Data includes specious responses.
We picked out these confirmation pages and noted the number
of hits they received, which was small compared with the
number of hits on the initial page. Regrettably, Webalizer
does not record the number of unique visits for all URLs,
so we could seldom obtain the number of unique visits to
the more popular entry pages. Instead, we estimated the
number of unique visits to each site’s confirmation page by
taking the number of hits, and assuming the same fraction
of visits to hits that we saw for the entry page.
Unfortunately, from the point of view of collecting good
data, in many cases the site statistics presented difficulties:
we could only obtain one reading before the site was removed,
it could be unclear which were the confirmation
pages, or the Webalizer values were not fetched until several
days after the site went live. For these reasons, we were
only able to obtain usable day-by-day statistics from twenty
sites. An average of these results is given in Figure 5.
We estimate that 21 unique users reach the confirmation
page on the same day that the phish is reported. On the next
day, another 15 responses are expected. A wide fluctuation
in the average daily responses then occurs, from 5 responses
on the second day after reporting to 25 responses on the
third. This is doubtless due to the wide variation in the
overall number of responses each site receives.
Somewhat surprisingly, for many sites the user responses
sustain a fairly high level until the site is removed. We cannot
say whether this is caused by ongoing spamming activity,
or by users catching up with email backlogs in their in-boxes.
This ongoing activity was demonstrated to an extreme by
the usage statistics for a PayPal phishing site loaded onto a
web page for the Niger Water Basin Authority. This site remained
alive into March 2007 and received a steady stream
of phishing responses over a month and a half, so the failure
to take it down more quickly caused ongoing problems.
Thus it does appear that take-down, even when it is slow, is
always going to have some positive effects.
We also observed noticeable variation in the number of
responses received.

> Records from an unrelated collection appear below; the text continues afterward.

-- ==== Sys2Proof/Machine/Dealer.lean ====
section
/-! DEFINITION. The dealer (R117 to R146), the start and the end of tasks (R84, R114, R128, R129), save records (R135, R136),
and the binding instructions (R34 to R36). -/

namespace Sys2Proof.Machine

/-! ### Items (R118 to R121) -/

/-- Whether a tile's job runs, so that the tile accepts work (R37). -/
def State.live (s : State) (t : TileId) : Bool :=
  s.computeOn && !s.tileExcl t && !(s.tile t).folded &&
  (match s.owner t with
    | some j => decide ((s.job j).st = .running ∧ (s.job j).stop = none)
    | none => false)

/-- The PARKED contexts of a tile that can take work. -/
def State.parked (s : State) (t : TileId) : List CtxId :=
  if s.live t then
    (List.finRange 32).filter (fun c => let k := (s.tile t).ctx c; decide (k.st = .parked) && !k.halted)
  else []

/-- The fired slot of a hand item. -/
def Tile.fired? (T : Tile) (idx : Nat) : Option Slot :=
  match Tab.find? T.slots idx with
  | some e => if e.st = .fired then some e else none
  | none => none

/-- Whether a slot's entry lies on a far page and has not come yet. -/
def State.entryAwaited (s : State) (t : TileId) (e : Slot) : Bool := (s.cachedEntry t e).isNone && s.entryFar t e

/-- The entry of an item on a far page taken up from the data that a command brings (R363). -/
def State.fillEntry (s : State) (t : TileId) (idx : Nat) (far : List Byte) : State :=
  match (s.tile t).fired? idx with
  | some e => if s.entryAwaited t e ∧ 8 ≤ far.length then (s.taskEntry t e far).2 else s
  | none => s

/-- Whether a slot's item is delivered as a deal interrupt (R120). One whose entry has not come from its far page is not known to
be one, and is neither dealt nor delivered. -/
def State.isIrq (s : State) (home : TileId) (e : Slot) : Bool :=
  e.suit == 0 && !s.entryAwaited home e && (match (s.taskEntry home e []).1 with
    | .ok w => w.testBit 0 && decide (2 ≤ w)
    | .error _ => false)

/-- The affinity tile of a slot (R124). -/
def affinity (home : TileId) (e : Slot) : TileId := if quadOfTile e.last = quadOfTile home then e.last else home

/-- The cycles an item has waited since it became FIRED (R124, R141). -/
def State.waited (s : State) (home : TileId) (e : Slot) : Nat := (s.tileReg home .cycle).toNat - e.firedAt

/-- The contexts of a tile that are not PARKED. -/
def Tile.load (T : Tile) : Nat := (T.ctxs.filter (fun p => decide (p.2.st ≠ .parked))).length

/-- The tile that a task item goes to: its affinity tile, or after AFF_WAIT the least loaded of the quad (R124). The value of
AFF_WAIT as it stands applies to the item's age (R139). -/
def State.placeOf (s : State) (home : TileId) (e : Slot) : Option TileId :=
  let q := quadOfTile home
  let aff := affinity home e
  if s.parked aff ≠ [] then some aff
  else if e.suit = 0 ∨ (e.waited ∧ Word.bits (s.quadReg q .dlrcfg) 0 12 ≤ s.waited home e) then
    ((quadTiles q).filter (fun t => s.parked t ≠ [])).foldl (fun (b : Option TileId) t =>
      match b with
      | none => some t
      | some o => if (s.tile t).load < (s.tile o).load then some t else some o) none
  else none

/-- Whether the first of two contexts is taken before the second: lower suit, earlier deal, lower tile, lower context
(R130, R133). A context that runs no task ranks with the suit and deal time of its last one, 0 at reset: the spec gives it none
(the model's choice, log 88). -/
def State.takenFirst (s : State) (a b : CtxRef) : Bool :=
  let x := s.ctx a
  let y := s.ctx b
  if x.suit ≠ y.suit then decide (y.suit < x.suit)
  else if x.dealTime ≠ y.dealTime then decide (x.dealTime < y.dealTime)
  else if a.tile ≠ b.tile then decide (tileNum a.tile < tileNum b.tile)
  else decide (a.ctx < b.ctx)

/-- The context taken first of a list. -/
def State.pickFirst (s : State) (l : List CtxRef) : Option CtxRef :=
  l.foldl (fun (b : Option CtxRef) c => match b with
    | none => some c
    | some o => if s.takenFirst c o then some c else some o) none

/-- Every context of a quad. -/
def quadCtxs (q : QuadId) : List CtxRef := (quadTiles q).flatMap (fun t => (List.finRange 32).map (fun c => { tile := t, ctx := c }))

/-- Whether a context runs a task. -/
def Ctx.inTask (k : Ctx) : Bool := Word.bit k.tasksrc 32

/-- Whether a context may be a pre-emption victim (R133). -/
def State.victimOk (s : State) (c : CtxRef) : Bool :=
  let k := s.ctx c
  let T := s.tile c.tile
  s.live c.tile && T.pre.isNone && !k.halted && decide (k.st = .ready ∨ k.st = .stalled ∨ k.st = .binding ∨ k.st = .waiting)
    && decide (k.priv = .u) && k.inTask && k.suit != 0 && !k.tend && !Word.bit k.mip 16
    && decide (T.saved.length < s.saveI c.tile)
    && (k.vctx.isNone || decide ((T.saved.filter (fun x => x.vrec.isSome)).length < s.saveV c.tile))

/-- The victim of a quad (R133). -/
def State.victim (s : State) (q : QuadId) : Option CtxRef := s.pickFirst ((quadCtxs q).filter s.victimOk)

/-- Whether a running context may be the target of a deal interrupt (R130). -/
def State.targetOk (s : State) (c : CtxRef) : Bool :=
  let k := s.ctx c
  s.live c.tile && !k.halted && decide (k.st ≠ .parked ∧ k.st ≠ .saved)
    && (match (s.tile c.tile).pre with | some p => p.victim != c.ctx | none => true)
    && (match k.wait with | some w => w.kind != .early | none => true)
    && !(k.inTask && k.suit == 0) && Word.bit k.mie 16 && (k.priv == .u || k.mie1) && !Word.bit k.mip 16

/-- The running target of a deal interrupt: contexts of the affinity tile first (R130). -/
def State.irqTarget (s : State) (home : TileId) (e : Slot) : Option CtxRef :=
  let q := quadOfTile home
  if Word.bit (s.quadReg q .dlrcfg) 13 = false then none
  else
    let ok := (quadCtxs q).filter s.targetOk
    match s.pickFirst (ok.filter (fun c => c.tile == affinity home e)) with
    | some c => some c
    | none => s.pickFirst ok

/-- Whether no tile of a quad has a PARKED context. -/
def State.noneParked (s : State) (q : QuadId) : Bool := (quadTiles q).all (fun t => s.parked t == [])

/-- Whether a task item can be placed, by a deal or by a pre-emption (R121, R133). -/
def State.taskEligible (s : State) (home : TileId) (e : Slot) : Bool :=
  let q := quadOfTile home
  (s.placeOf home e).isSome ||
  (e.suit == 0 && Word.bit (s.quadReg q .dlrcfg) 12 && s.noneParked q && (s.victim q).isSome)

/-- Whether a deal-interrupt item has a target (R130). -/
def State.irqEligible (s : State) (home : TileId) (e : Slot) : Bool :=
  (s.irqTarget home e).isSome || !s.noneParked (quadOfTile home)

/-- The SRAM offsets of a tile's records (R135). -/
def State.irecAt (s : State) (t : TileId) (i : Nat) : Nat := s.saveBase t + 1024 * i
def State.vrecAt (s : State) (t : TileId) (i : Nat) : Nat := s.saveBase t + 1024 * s.saveI t + 67584 * i

/-- The vector record that a saved context's integer record names (R135). -/
def State.recVrec (s : State) (t : TileId) (x : Saved) : Option Nat :=
  let w := s.num (sramPa t (s.irecAt t x.irec + 0x170)) 1
  if w.testBit 3 then some (bitsOf w 4 3) else none

/-- Whether a saved context can be restored (R137). -/
def State.restoreEligible (s : State) (t : TileId) (x : Saved) : Bool :=
  s.parked t != [] && (s.tile t).pre.isNone && ((s.recVrec t x).isNone || s.freeVctxs t != [])

/-- Whether a quad has an eligible item of a suit (R121). -/
def State.suitEligible (s : State) (q : QuadId) (u : Suit) : Bool :=
  (quadTiles q).any fun t =>
    (s.tile t).saved.any (fun x => x.suit == u && s.restoreEligible t x) ||
    (s.tile t).hand.any (fun h => h.suit == u && (match (s.tile t).fired? h.idx with
      | some e => if s.isIrq t e then s.irqEligible t e else s.taskEligible t e
      | none => false))

/-! ### Dispatch (R122, R126, R141) -/

/-- The guard count of a quad (R122), shown in DGUARD (R140). -/
def State.guardOf (s : State) (q : QuadId) : Nat := Word.bits (s.quadReg q .dguard) 32 4

/-- Whether the guard makes the next dispatch one of class 2 or 3. -/
def State.guardDue (s : State) (q : QuadId) : Bool := s.guardOf q == 15 && (s.suitEligible q 2 || s.suitEligible q 3)

/-- Whether the dealer takes a suit now: the highest with an eligible item, or the guard's (R121, R122). -/
def State.takesSuit (s : State) (q : QuadId) (u : Suit) : Bool :=
  if s.guardDue q then u == (if s.suitEligible q 2 then 2 else 3)
  else (List.finRange 4).all (fun v => decide (u ≤ v) || !s.suitEligible q v)

/-- A dispatch counted: the suit, the guard count and the guard's dispatches (R122, R140). -/
def State.dispatched (s : State) (q : QuadId) (u : Suit) : State :=
  let due := s.guardDue q
  let low := s.suitEligible q 2 || s.suitEligible q 3
  let g := if 2 ≤ u.val then 0 else if low then min 15 (s.guardOf q + 1) else s.guardOf q
  let s := s.modReg (.quad q .dguard) (fun w => Word.setBits (if due then Word.addBits w 0 32 1 else w) 32 4 g)
  s.modReg (.quad q (dsuitReg u)) (fun w => Word.addBits w 0 32 1)

/-- The histogram bucket of a waiting time (R141). -/
def histBucket (w : Nat) : Fin 16 := if w < 16 then 0 else Fin.ofNat 16 (min 15 (Nat.log2 w - 3))

/-- A waiting time entered in a suit's histogram, and its highest non-empty bucket shown (R140, R141). -/
def State.histAdd (s : State) (q : QuadId) (u : Suit) (w : Nat) : State :=
  let b := histBucket w
  let s := s.modReg (.quad q (.hist u b)) (fun w => Word.addSat w 0 32 1)
  s.modReg (.quad q (dsuitReg u)) (fun w => Word.setBits w 32 4 (max (Word.bits w 32 4) b.val))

One site (excluded from the average
presented in Figure 5 because of missing data) drew over
500 responses in one day. Hence a small number of sites may
draw significantly larger numbers, so the data presented here
should be viewed as a conservative estimate.
But how accurate is the confirmation rate as a measure
of successful attack? Just because the confirmation page
is visited, this does not necessarily mean that every hit
corresponds to a theft of personal details. To arrive at a
more accurate success rate, we have also gathered 414 user
responses with personal information published on phishing
sites in what the attacker believed to be an obscure location.
We examined each response by hand to determine whether
the responses appeared plausible. Many responses were obviously
fake, with names and addresses like ‘Die Spammer’
and ‘123 Do you think I am Stupid Street’. In fact, the responses
were evenly split: 214 responses were obviously fake,
while 200 appeared real. Hence, albeit from a small sample,
we can estimate that half the responses to a phishing site
represent actual theft of details.
So how does this user-response data relate to the phishing
site lifetimes we described in Section 5.1? Of the sites we
sampled, we might expect around 18 victims per site if they
are removed within one day of reporting, and rising by 8
victims for each successive day. This is a substantial number,
and it is unclear whether the phishing targets can act
sufficiently quickly to reduce it by very much.
5.3 Estimating the cost of phishing attacks
We can now use our empirical data to estimate the cost
imposed by phishing attacks. We must of course qualify
our calculations by noting that we are using a number of
rather fuzzy estimates, so that substantial refinement will
be possible in the future as better figures come to light.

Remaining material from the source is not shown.